Lot o’ Keith cash: In its largest gift to date, the Keith Haring Foundation on Sunday — which would have been Haring’s 50th birthday — announced a $1 million endowment grant to the New Museum. With the massiveinfusion of cash, the new Bowery museum will establish a fund to work with local school children and will appoint a Keith Haring director and curator of education and public programs. The private celebration for Haring, who died in 1990 at age 31, was held in the New Museum’s rooftop sky room. On prominent display was a large “Haring dog” made of red flowers from Yoko Ono with a card, though she wasn’t spotted there herself. Many Haring family members were on hand, including his mother and father, sisters and nieces. Standing out among the crowd, with magenta hair, a white punky dress, tattoos nose ring, pierced tongue and an octopus-pendant necklace was one statuesque niece in particular, Jenna, 22. Like Keith, she’s from the heart of conservative Pennsylvania Dutch country, and is also an artist. Even though she was only 4 or 5 at the time, she vividly recalls Uncle Keith bounding up the front yard with a funky/goofy bop to greet them. “I have had three or four dreams where I was hanging out with him,” she said. Like Haring, she eerily also shares a penchant for collecting newspaper headlines. From 1981 to 1986, Haring lived and worked at Broome St. and Bowery. In addition to the grant to the New Museum, a fluorescent mural that Haring painted at Houston St. at Bowery in the early 1980s on what was then a cement handball court has been restored — just under the giant Grand Theft Auto ad.
The O’Neill gurus cometh: An international outpouring of opposition to New York University School of Law’s plans to demolish the Provincetown Playhouse has university officials scrambling for a way to appease O’Neill fans and preservationists, yet still construct the new building N.Y.U. claims it needs. Word is the university, at this point, is considering what’s being dubbed the “cantilever” option. Under this approach, the MacDougal St. site’s relatively small theater space — a ground floor in one of what were formerly four, separate, adjacent buildings — would be maintained, while the rest of the property would be razed. In addition, N.Y.U. is convening a gathering of theater history experts and O’Neill gurus who will take a walking tour of the space and offer opinions on exactly what should be done, how much of the old theater is worth keeping and so forth.

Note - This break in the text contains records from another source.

-- ==== Sys2Proof/Laws/KeepsSampling.lean ====
section
/-!
SUPPORT. What the operations of Machine/Sampling.lean touch, and that they keep the invariant.
-/

namespace Sys2Proof.Machine
theorem State.expectTiles_keeps (i : Fin 8) (f : Nat) (s : State) : Keeps [.integ] s (State.expectTiles i f s) := by
  unfold State.expectTiles
  refine Keeps.ite _ ?_ ?_
  · exact Keeps.refl _ _
  · extract_lets +onlyGivenNames z0
    exact Keeps.step (Keeps.refl _ _) (State.updIslot_keeps ..) (by decide)
end Sys2Proof.Machine
end

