-- ==== Sys2Proof/Laws/KeepsPacks.lean ====
section
/-!
SUPPORT. What the operations of Machine/Packs.lean touch, and that they keep the invariant.
-/

namespace Sys2Proof.Machine
theorem State.writePackDir_keeps (es : List PackEntry) (s : State) : Keeps [.boot, .upd, .ctr] s (State.writePackDir es s) := by
  unfold State.writePackDir
  extract_lets +onlyGivenNames z0
  extract_lets +onlyGivenNames z1
  extract_lets +onlyGivenNames z2
  extract_lets +onlyGivenNames y3
  have h3 : Keeps [.boot, .upd, .ctr] s y3 := by
    unfold y3
    exact Keeps.step (Keeps.step (Keeps.refl _ _) (State.flashErase_keeps ..) (by decide)) (State.flashWrite_keeps ..) (by decide)
  clear_value y3
  refine Keeps.step ?_ (State.judgeDormancy_keeps ..) (by decide)
  refine Keeps.step ?_ (State.measurePacks_keeps ..) (by decide)
  assumption

theorem State.packGone_keeps (id : Nat) (s : State) : Keeps [.slots] s (State.packGone id s) := by
  unfold State.packGone
  exact Keeps.set_slots _ (Keeps.refl _ _) (by decide)

theorem State.listPack_keeps (first : Nat) (file : Bytes) (s : State) : Keeps [.slots, .boot, .upd, .ctr] s (State.listPack first file s) := by
  unfold State.listPack
  extract_lets +onlyGivenNames z0
  extract_lets +onlyGivenNames z1
  refine Keeps.ite _ ?_ ?_
  · exact Keeps.refl _ _
  · extract_lets +onlyGivenNames z2
    exact Keeps.step (Keeps.step (Keeps.refl _ _) (State.packGone_keeps ..) (by decide)) (State.writePackDir_keeps ..) (by decide)

theorem State.removePack_keeps (id : Nat) (s : State) : Keeps [.slots, .boot, .upd, .ctr] s (State.removePack id s) := by
  unfold State.removePack
  exact Keeps.step (Keeps.step (Keeps.refl _ _) (State.packGone_keeps ..) (by decide)) (State.writePackDir_keeps ..) (by decide)
end Sys2Proof.Machine
end

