-- ==== Sys2Proof/Laws/KeepsExec.lean ====
section
/-!
SUPPORT. What every command does to the queue and the invariant.
-/

namespace Sys2Proof.Machine

theorem Keeps.all {l : List Part} {s t : State} (h : Keeps l s t) : Keeps Part.all s t := (Keeps.refl _ _).step h (fun x _ => Part.mem_all x)

theorem Keeps.next_all {l : List Part} {s : State} {x : Host.Outcome State Fault Refusal} (h : ∃ t, x = .next t ∧ Keeps l s t) :
    ∃ t, x = .next t ∧ Keeps Part.all s t := h.imp fun _ h => ⟨h.1, h.2.all⟩
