-- ==== Sys2Proof/WellFormed.lean ====
section
/-!
DEFINITION. Which commands are well formed: lengths, offsets and numbers that the spec's own widths admit. `exec` gives every command a meaning; the
check says which a host, a device or the block's own hardware can bring.
-/

namespace Sys2Proof

/-- An error pattern names a line by its offset, and each byte of it once (R426). -/
def LineErr.wf (e : LineErr) : Bool := e.line % 64 == 0 && decide (e.errs.map (fun x => x.1)).Nodup

/-- A submission fits WIN_DATA (R91). -/
def paramsWf (ps : Bytes) : Bool := decide (ps.length ≤ 3840)

/-- The command is well formed. -/
def instrWf : Instr → Bool
  | .hello _ _ params => paramsWf params
  | .leaseRenew _ _ params => paramsWf params
  | .identify _ _ params => paramsWf params
  | .leaseRelease _ _ params => paramsWf params
  | .counterRead _ _ params => paramsWf params
  | .logRead _ _ params => paramsWf params
  | .sensorRead _ _ params => paramsWf params
  | .draftOpen _ _ params => paramsWf params
  | .draftSet _ _ params => paramsWf params
  | .draftGet _ _ params => paramsWf params
  | .draftCheck _ _ params => paramsWf params
  | .draftCommit _ _ params => paramsWf params
  | .draftAbort _ _ params => paramsWf params
  | .settingsSave _ _ params => paramsWf params
  | .liveSet _ _ params => paramsWf params
  | .liveGet _ _ params => paramsWf params
  | .weirOn _ _ params => paramsWf params
  | .weirOff _ _ params => paramsWf params
  | .weirClear _ _ params => paramsWf params
  | .weirStatus _ _ params => paramsWf params
  | .cascadeStatus _ _ params => paramsWf params
  | .railFlagClear _ _ params => paramsWf params
  | .coolStatus _ _ params => paramsWf params
  | .fanSet _ _ params => paramsWf params
  | .thermStatus _ _ params => paramsWf params
  | .tripClear _ _ params => paramsWf params
  | .leakClear _ _ params => paramsWf params
  | .cadStatus _ _ params => paramsWf params
  | .linkStatus _ _ params => paramsWf params
  | .cadRejoin _ _ params => paramsWf params
  | .cadSwitch _ _ params => paramsWf params
  | .groupStatus _ _ params => paramsWf params
  | .cadRequest _ _ params => paramsWf params
  | .resetAt _ _ params => paramsWf params
  | .snapshotAt _ _ params => paramsWf params
  | .snapshotRead _ _ params => paramsWf params
  | .expel _ _ params => paramsWf params
  | .checkStatus _ _ params => paramsWf params
  | .checkResults _ _ params => paramsWf params
  | .checkControl _ _ params => paramsWf params
  | .integStatus _ _ params => paramsWf params
  | .unitRead _ _ params => paramsWf params
  | .unitRelease _ _ params => paramsWf params
  | .lullStatus _ _ params => paramsWf params
  | .voteLog _ _ params => paramsWf params
  | .packSend _ _ params => paramsWf params
  | .packStatus _ _ params => paramsWf params
  | .basinStatus _ _ params => paramsWf params
  | .basinHold _ _ params => paramsWf params
  | .basinSeal _ _ params => paramsWf params
  | .basinUnseal _ _ params => paramsWf params
  | .basinVerify _ _ params => paramsWf params
  | .modelDigest _ _ params => paramsWf params
  | .basinPush _ _ params => paramsWf params
  | .poisonList _ _ params => paramsWf params
  | .slotStatus _ _ params => paramsWf params
  | .slotPower _ _ params => paramsWf params
  | .slotReset _ _ params => paramsWf params
  | .slotRun _ _ params => paramsWf params
  | .slotHold _ _ params => paramsWf params
  | .slotQuarantine _ _ params => paramsWf params
  | .slotRelease _ _ params => paramsWf params
  | .bootStatus _ _ params => paramsWf params
  | .upperLoad _ _ params => paramsWf params
  | .upperHalt _ _ params => paramsWf params
  | .keyStatus _ _ params => paramsWf params
  | .keyProgram _ _ params => paramsWf params
  | .keyRevoke _ _ params => paramsWf params
  | .fwBegin _ _ params => paramsWf params
  | .fwBlock _ _ params => paramsWf params
  | .fwEnd _ _ params => paramsWf params
  | .fwHandover _ _ params => paramsWf params
  | .fwRestartCore _ _ params => paramsWf params
  | .fwStatus _ _ params => paramsWf params
  | .resetStatus _ _ params => paramsWf params
  | .resetRequest _ _ params => paramsWf params
  | .calmEnter _ _ params => paramsWf params
  | .rtcRead _ _ params => paramsWf params
  | .rtcWrite _ _ params => paramsWf params
  | .bkpRead _ _ params => paramsWf params
  | .bkpWrite _ _ params => paramsWf params
  | .go _ _ => true
  | .registerWrite sp off _ => (match sp with | .dev | .win _ => decide (off < 0x1000) && off % 4 == 0 | .msix => decide (off < 0x200) && off % 4 == 0 | .config => decide (off < 0x1000) && off % 4 == 0)
  | .chgSummaryClear _ _ _ => true
  | .ctLoRead _ => true
  | .ltLoRead _ => true
  | .rcvCopy => true
  | .rcvCheckAndBoot => true
  | .rcvI3cCopy len off data _ => decide (1 ≤ len) && decide (len ≤ 248) && decide (off < 2 ^ 32) && data.length == len
  | .rcvI3cCheckAndBoot len off _ _ => decide (len < 2 ^ 16) && decide (off < 2 ^ 32)
  | .rcvI3cStateRead => true
  | .relK1 => true
  | .relU _ => true
  | .haltU _ => true
  | .watchdogService _ _ => true
  | .watchdogTimeoutSet _ ms => decide (ms < 2 ^ 16)
  | .sidebandCommand _ _ plen params => decide (plen < 2 ^ 16) && decide (params.length ≤ 3840)
  | .sidebandStatusQuery => true
  | .sidebandCompletionNotice => true
  | .mctpControl _ _ => true
  | .mctpOtherMessage _ _ => true
  | .i3cEntdaa _ => true
  | .i3cSetdasa _ _ => true
  | .getTid => true
  | .getPldmVersion _ => true
  | .getPldmTypes => true
  | .getPldmCommands _ => true
  | .getPdrRepositoryInfo => true
  | .getPdr _ => true
  | .getSensorReading _ => true
  | .getVersion => true
  | .getCapabilities _ => true
  | .negotiateAlgorithms _ => true
  | .getDigests => true
  | .getCertificate _ _ _ => true
  | .challenge _ _ nonce => nonce.length == 32
  | .getMeasurements _ _ nonce => nonce.length == 32 || nonce.length == 0
  | .keyExchange _ => true
  | .pskExchange _ => true
  | .perstAssert => true
  | .perstRelease => true
  | .functionLevelReset => true
  | .pcieLinkLoss => true
  | .bar2Write off data errs => decide (0 < data.length) && decide (off + data.length ≤ 2 ^ 39) && errs.all LineErr.wf
  | .bar2Read off len errs => decide (0 < len) && decide (len ≤ 4096) && decide (off + len ≤ 2 ^ 39) && errs.all LineErr.wf
  | .barUnmappedAccess bar off _ => decide (off < match bar with | .bar0 => 0x10000 | .bar2 => 2 ^ 39 | .bar4 => 0x10000000)
  | .bar4RecordWrite _ off data => decide (0 < data.length) && decide (off + data.length ≤ 0x400000)
  | .bar4SealWrite _ data => decide (8 ≤ data.length) && decide (data.length ≤ 0x400000)
  | .notebookWrite _ _ off data => decide (0 < data.length) && decide (off + data.length ≤ 131072)
  | .notebookOpen _ => true
  | .notebookGenWrite _ gen => gen != 0
  | .powerOnReset _ => true
  | .brownOut _ _ => true
  | .pinReset _ => true
  | .optionLoadingDone _ _ _ _ => true
  | .optionFaultRetry => true
  | .referenceCheck _ => true
  | .tmcRstNRelease _ => true
  | .protectionsArmed => true
  | .romEntry => true
  | .romFailRetry => true
  | .keeperImageStart _ _ => true
  | .bankConfirm => true
  | .clockFailure => true
  | .clockRecovered => true
  | .pllLocked _ => true
  | .pllLockTimeout _ => true
  | .keeperWatchdogFire _ _ => true
  | .escalationWindowClose => true
  | .upperWatchdogFire _ _ => true
  | .keeperLockup _ => true
  | .upperLockup _ _ => true
  | .protectionFault _ _ _ _ => true
  | .softwareResetRequest _ _ _ => true
  | .debugResetRequest _ _ => true
  | .resetRequestDue => true
  | .rtcAlarm => true
  | .calmReached => true
  | .keeperResume => true
  | .leaseExpiry => true
  | .fanHoldEnd => true
  | .sidebandDraftIdle => true
  | .feedInWindow _ _ => true
  | .feedOutOfWindow _ _ _ => true
  | .feedPowerGood _ _ _ => true
  | .rampTimeout _ => true
  | .currentLimitReached _ _ => true
  | .faultTimerClear _ => true
  | .faultTimerExpiry _ => true
  | .soaTrip _ => true
  | .fastTrip _ => true
  | .feedLoss _ _ => true
  | .cooldownEnd _ => true
  | .retryCountReset _ => true
  | .holdupExpiry => true
  | .minOffEnd _ => true
  | .powerWindowClose _ _ _ => true
  | .shareImbalance => true
  | .upSequenceStart => true
  | .casInLow => true
  | .stageUpDelayExpiry _ _ => true
  | .railPowerGood _ _ => true
  | .pgTimeout _ _ => true
  | .railLeavesWindow _ _ _ _ => true
  | .stageDownDelayExpiry _ _ => true
  | .railDischarged _ _ => true
  | .dscTimeout _ => true
  | .downSequenceTimeout _ => true
  | .busLost => true
  | .seqTransaction _ => true
  | .seqUpFrame => true
  | .seqDownFrame => true
  | .seqBusFrame _ => true
  | .seqPoll _ _ => true
  | .seqSilent => true
  | .slotUpSequence _ => true
  | .ioutLimitWrite _ _ => true
  | .tempConversion cs => cs.length == 28
  | .tripHoldEnd _ => true
  | .gustQuiet => true
  | .fanEngineEval rpm => rpm.length == 20
  | .spinUpStep _ _ => true
  | .tachNoEdge _ => true
  | .outputSlow _ => true
  | .outputRestored _ => true
  | .ceilingOverTimer => true
  | .ceilingReturn => true
  | .ceilingUnderTimer => true
  | .flowMeasure _ _ => true
  | .flowLow _ => true
  | .flowRecover _ => true
  | .leakMeasure kohm => kohm.length == 8
  | .leakWet _ => true
  | .ropeDry _ => true
  | .leakPumpStop => true
  | .frameBoundary pout => pout.all (fun e => decide (e.1 < 64))
  | .throttleHoldbackEnd => true
  | .armWord _ _ _ _ => true
  | .barrier _ _ => true
  | .broadcast _ _ words => decide (0 < words.length) && decide (words.length ≤ 32)
  | .reduce _ fn _ _ => decide (2 ≤ fn.toNat) && decide (fn.toNat ≤ 6)
  | .vote _ _ _ => true
  | .laneOpTimeout _ _ => true
  | .laneOpResult _ _ => true
  | .blockLock _ _ => true
  | .cellAlignment _ => true
  | .linkLoss _ => true
  | .linkIdent _ _ => true
  | .echoCell _ _ _ turn => decide (turn < 2 ^ 32)
  | .stampCell _ _ _ => true
  | .timeSlot _ _ => true
  | .opCell _ _ _ => true
  | .trickleCell _ _ => true
  | .packRxTimeout => true
  | .packInstall => true
  | .holdoverEntry => true
  | .holdoverHold => true
  | .relock => true
  | .timeStep => true
  | .joinLock => true
  | .uplinkSwitch => true
  | .adopt _ => true
  | .reachReport => true
  | .reachRecord _ _ => true
  | .epochProposal _ _ epoch _ _ => epoch % 1024 == 0
  | .armReduceStart _ _ epoch => epoch % 1024 == 0
  | .decide _ _ epoch _ _ => epoch % 1024 == 0
  | .epochEffect epoch => epoch % 1024 == 0
  | .epochNoDecision _ _ epoch => epoch % 1024 == 0
  | .expelDecision _ _ _ => true
  | .expelEffect _ _ epoch => epoch % 1024 == 0
  | .checkEngineStart => true
  | .checkEngineStop => true
  | .checkStart _ errs => errs.all LineErr.wf
  | .checkDone _ => true
  | .evidenceClassify => true
  | .missingSample _ layer _ _ => decide (layer < 4096)
  | .marginStepWrite _ _ => true
  | .ladderRelax _ => true
  | .lullTestOrder _ => true
  | .lullVoidTimeout _ => true
  | .voteResult _ _ => true
  | .voteOverdue _ layer => decide (layer < 4096)
  | .ledgerWrite key => decide (key.kind ≤ 2)
  | .basinSelfRefresh => true
  | .basinUsable => true
  | .tierUsable _ dimm0 dimm1 => decide (dimm0 ≤ 2 ^ 38) && decide (dimm1 ≤ 2 ^ 38)
  | .scrubRead err => err.all (fun e => decide (e.1 < 72))
  | .scrubCatchUp => true
  | .digestDone layer errs => decide (layer < 4096) && errs.all LineErr.wf
  | .slotPresent _ => true
  | .slotAbsent _ => true
  | .slotResetRelease _ => true
  | .slotIdentPoll _ _ => true
  | .slotBootTimeout _ => true
  | .slotAlert _ _ => true
  | .plan _ _ => true
  | .fence _ kind index _ => !kind || decide (index.toNat < 8)
  | .lullOrder _ _ => true
  | .packChunk _ _ => true
  | .slotPowerOnBaseRead _ _ => true
  | .handoverPause _ _ => true
  | .liveUcodeLoad => true
  | .sidebandWakeTransfer => true
  | .feedInputReturn _ _ => true
  | .railRoseInShutdown _ => true
  | .codeLaneWordDiscard _ => true
  | .cellDiscarded _ _ => true
  | .resetPulseEnd _ => true
  | .upperLoadComplete _ _ => true
  | .settingsSaveComplete _ => true
  | .fwEndComplete _ => true
  | .pushComplete _ errs => errs.all LineErr.wf
  | .handoverVerifyDone => true
  | .boundExpiry _ => true

end Sys2Proof
end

Scoopy surgeries: Ed Koch is scheduled to have back surgery on Wed., May 21, and has been told to plan on a two-week recovery. Hizzoner has stenosis, a narrowing of the spine, and had been getting shots to ease the pain, but because the shots were no longer working, opted for the procedure. … Meanwhile, David McWater recently had his gall bladder removed. The Community Board 3 chairperson said he’d been suffering from bouts of excruciating pain two or three times weekly since Christmas 2006. Doctors figured it might have been gallstones, so they removed his gall bladder — which luckily doesn’t serve any vital purpose, according to McWater. Just to be on the safe side, though, and make sure it really was the gall bladder that was bothering him, he won’t be on the field coaching his beloved L.E.S. Gauchos baseball team this summer. Good luck to both in their recoveries.
When will we learn? Warren Allen Smith corrects us — again! — about the spelling of E.E. Cummings. Smith notes that UCONN prof Brenda Murphy in a letter on the Provincetown Playhouse demolition flap in last week’s issue of The Villager, spelled the lowercasing poet’s name incorrectly as e.e. cummings, and we didn’t fix it. While Smith thanked Murphy for championing the cause of saving the theater, he noted that decades ago he successfully campaigned to get the Columbia Encyclopedia to list Cummings’s name with caps.